Ted Cruz Clarifies Sex Toys Policy, and No, This Is Not a Joke Headline

Texas Republican again denies he “liked” porn on Twitter

When Sen. Ted Cruz’s official Twitter account “liked” a pornographic video late Monday night, many delighted in the fact that as a Texas state attorney, he had once argued that there is no Constitutional right “to stimulate one’s genitals.”

In an interview with CNN on Wednesday, Cruz clarified that he doesn’t actually think about the subject very often — and explained that when he made the genitals argument, he was just doing his job.

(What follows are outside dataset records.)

/-! ## send -/

@[simp] theorem State.send_groups (s : State) (o : OutItem) : (s.send o).groups = s.groups := rfl
@[simp] theorem State.send_wgs (s : State) (o : OutItem) : (s.send o).wgs = s.wgs := rfl
@[simp] theorem State.send_gangs (s : State) (o : OutItem) : (s.send o).gangs = s.gangs := rfl
@[simp] theorem State.send_launches (s : State) (o : OutItem) : (s.send o).launches = s.launches := rfl
@[simp] theorem State.send_saved (s : State) (o : OutItem) : (s.send o).saved = s.saved := rfl
@[simp] theorem State.send_lastPos (s : State) (o : OutItem) : (s.send o).lastPos = s.lastPos := rfl
@[simp] theorem State.send_engPos (s : State) (o : OutItem) : (s.send o).engPos = s.engPos := rfl
@[simp] theorem State.send_stops (s : State) (o : OutItem) : (s.send o).stops = s.stops := rfl
@[simp] theorem State.send_mm (s : State) (o : OutItem) : (s.send o).mm = s.mm := rfl
@[simp] theorem State.send_kul (s : State) (o : OutItem) : (s.send o).kul = s.kul := rfl
@[simp] theorem State.send_boot (s : State) (o : OutItem) : (s.send o).boot = s.boot := rfl
@[simp] theorem State.send_rel (s : State) (o : OutItem) : (s.send o).rel = s.rel := rfl
@[simp] theorem State.send_peal (s : State) (o : OutItem) : (s.send o).peal = s.peal := rfl
@[simp] theorem State.send_links (s : State) (o : OutItem) : (s.send o).links = { s.links with out := s.links.out ++ [o] } := rfl
@[simp] theorem State.send_power (s : State) (o : OutItem) : (s.send o).power = s.power := rfl
@[simp] theorem State.send_regs (s : State) (o : OutItem) : (s.send o).regs = s.regs := rfl
@[simp] theorem State.send_time (s : State) (o : OutItem) : (s.send o).time = s.time := rfl
@[simp] theorem State.send_clk (s : State) (o : OutItem) : (s.send o).clk = s.clk := rfl
@[simp] theorem State.send_skips (s : State) (o : OutItem) : (s.send o).skips = s.skips := rfl
@[simp] theorem State.send_nextId (s : State) (o : OutItem) : (s.send o).nextId = s.nextId := rfl
@[simp] theorem State.send_focus (s : State) (o : OutItem) : (s.send o).focus = s.focus := rfl
@[simp] theorem State.send_agenda (s : State) (o : OutItem) : (s.send o).agenda = s.agenda := rfl
@[simp] theorem State.send_draws (s : State) (o : OutItem) : (s.send o).draws = s.draws := rfl

/-! ## setLine -/

@[simp] theorem State.setLine_groups (s : State) (n : Nat) (x : Line) : (s.setLine n x).groups = s.groups := rfl
@[simp] theorem State.setLine_wgs (s : State) (n : Nat) (x : Line) : (s.setLine n x).wgs = s.wgs := rfl
@[simp] theorem State.setLine_gangs (s : State) (n : Nat) (x : Line) : (s.setLine n x).gangs = s.gangs := rfl
@[simp] theorem State.setLine_launches (s : State) (n : Nat) (x : Line) : (s.setLine n x).launches = s.launches := rfl
@[simp] theorem State.setLine_saved (s : State) (n : Nat) (x : Line) : (s.setLine n x).saved = s.saved := rfl
@[simp] theorem State.setLine_lastPos (s : State) (n : Nat) (x : Line) : (s.setLine n x).lastPos = s.lastPos := rfl
@[simp] theorem State.setLine_engPos (s : State) (n : Nat) (x : Line) : (s.setLine n x).engPos = s.engPos := rfl
@[simp] theorem State.setLine_stops (s : State) (n : Nat) (x : Line) : (s.setLine n x).stops = s.stops := rfl
@[simp] theorem State.setLine_mm (s : State) (n : Nat) (x : Line) : (s.setLine n x).mm = { s.mm with lines := if x = Line.fresh then mdel s.mm.lines n else mput s.mm.lines n x } := rfl
@[simp] theorem State.setLine_kul (s : State) (n : Nat) (x : Line) : (s.setLine n x).kul = s.kul := rfl
@[simp] theorem State.setLine_boot (s : State) (n : Nat) (x : Line) : (s.setLine n x).boot = s.boot := rfl
@[simp] theorem State.setLine_rel (s : State) (n : Nat) (x : Line) : (s.setLine n x).rel = s.rel := rfl
@[simp] theorem State.setLine_peal (s : State) (n : Nat) (x : Line) : (s.setLine n x).peal = s.peal := rfl
@[simp] theorem State.setLine_links (s : State) (n : Nat) (x : Line) : (s.setLine n x).links = s.links := rfl
@[simp] theorem State.setLine_power (s : State) (n : Nat) (x : Line) : (s.setLine n x).power = s.power := rfl
@[simp] theorem State.setLine_regs (s : State) (n : Nat) (x : Line) : (s.setLine n x).regs = s.regs := rfl
@[simp] theorem State.setLine_time (s : State) (n : Nat) (x : Line) : (s.setLine n x).time = s.time := rfl
@[simp] theorem State.setLine_clk (s : State) (n : Nat) (x : Line) : (s.setLine n x).clk = s.clk := rfl
@[simp] theorem State.setLine_skips (s : State) (n : Nat) (x : Line) : (s.setLine n x).skips = s.skips := rfl
@[simp] theorem State.setLine_nextId (s : State) (n : Nat) (x : Line) : (s.setLine n x).nextId = s.nextId := rfl
@[simp] theorem State.setLine_focus (s : State) (n : Nat) (x : Line) : (s.setLine n x).focus = s.focus := rfl
@[simp] theorem State.setLine_agenda (s : State) (n : Nat) (x : Line) : (s.setLine n x).agenda = s.agenda := rfl
@[simp] theorem State.setLine_draws (s : State) (n : Nat) (x : Line) : (s.setLine n x).draws = s.draws := rfl

/-! ## dropCopies -/

@[simp] theorem State.dropCopies_groups (s : State) (n : Nat) : (s.dropCopies n).groups = s.groups := rfl
@[simp] theorem State.dropCopies_wgs (s : State) (n : Nat) : (s.dropCopies n).wgs = s.wgs := rfl
@[simp] theorem State.dropCopies_gangs (s : State) (n : Nat) : (s.dropCopies n).gangs = s.gangs := rfl
@[simp] theorem State.dropCopies_launches (s : State) (n : Nat) : (s.dropCopies n).launches = s.launches := rfl
@[simp] theorem State.dropCopies_saved (s : State) (n : Nat) : (s.dropCopies n).saved = s.saved := rfl
@[simp] theorem State.dropCopies_lastPos (s : State) (n : Nat) : (s.dropCopies n).lastPos = s.lastPos := rfl
@[simp] theorem State.dropCopies_engPos (s : State) (n : Nat) : (s.dropCopies n).engPos = s.engPos := rfl
@[simp] theorem State.dropCopies_stops (s : State) (n : Nat) : (s.dropCopies n).stops = s.stops := rfl
@[simp] theorem State.dropCopies_mm (s : State) (n : Nat) : (s.dropCopies n).mm = { s.mm with
      vcopy := s.mm.vcopy.filter (fun e => e.1 % 2 ^ 44 != n)
      wcopy := s.mm.wcopy.filter (fun e => e.1 % 2 ^ 44 != n) } := rfl
@[simp] theorem State.dropCopies_kul (s : State) (n : Nat) : (s.dropCopies n).kul = s.kul := rfl
@[simp] theorem State.dropCopies_boot (s : State) (n : Nat) : (s.dropCopies n).boot = s.boot := rfl
@[simp] theorem State.dropCopies_rel (s : State) (n : Nat) : (s.dropCopies n).rel = s.rel := rfl
@[simp] theorem State.dropCopies_peal (s : State) (n : Nat) : (s.dropCopies n).peal = s.peal := rfl
@[simp] theorem State.dropCopies_links (s : State) (n : Nat) : (s.dropCopies n).links = s.links := rfl
@[simp] theorem State.dropCopies_power (s : State) (n : Nat) : (s.dropCopies n).power = s.power := rfl
@[simp] theorem State.dropCopies_regs (s : State) (n : Nat) : (s.dropCopies n).regs = s.regs := rfl
@[simp] theorem State.dropCopies_time (s : State) (n : Nat) : (s.dropCopies n).time = s.time := rfl
@[simp] theorem State.dropCopies_clk (s : State) (n : Nat) : (s.dropCopies n).clk = s.clk := rfl
@[simp] theorem State.dropCopies_skips (s : State) (n : Nat) : (s.dropCopies n).skips = s.skips := rfl
@[simp] theorem State.dropCopies_nextId (s : State) (n : Nat) : (s.dropCopies n).nextId = s.nextId := rfl
@[simp] theorem State.dropCopies_focus (s : State) (n : Nat) : (s.dropCopies n).focus = s.focus := rfl
@[simp] theorem State.dropCopies_agenda (s : State) (n : Nat) : (s.dropCopies n).agenda = s.agenda := rfl
@[simp] theorem State.dropCopies_draws (s : State) (n : Nat) : (s.dropCopies n).draws = s.draws := rfl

“I spent five-and-a-half years as the solicitor general in Texas, I worked for the attorney general. The attorney general’s job is to defend the laws passed by the Texas legislature. One of those laws was a law restricting the sale of sex toys, which is a stupid law,” Cruz said. “Consenting adults should be able to do whatever they want in their bedrooms.”

The former Republican presidential candidate also denied, again, that he was the one who liked porn on Twitter. He said a staffer (whom he would not identify) was responsible, adding that the staffer “feels terrible.”

In 2007, when Cruz served as a Texas public servant, his legal team filed a 76-page brief defending a state law that sought to ban the sale of dildos and sex toys — which the brief described as “obscene devices,” according to Mother Jones.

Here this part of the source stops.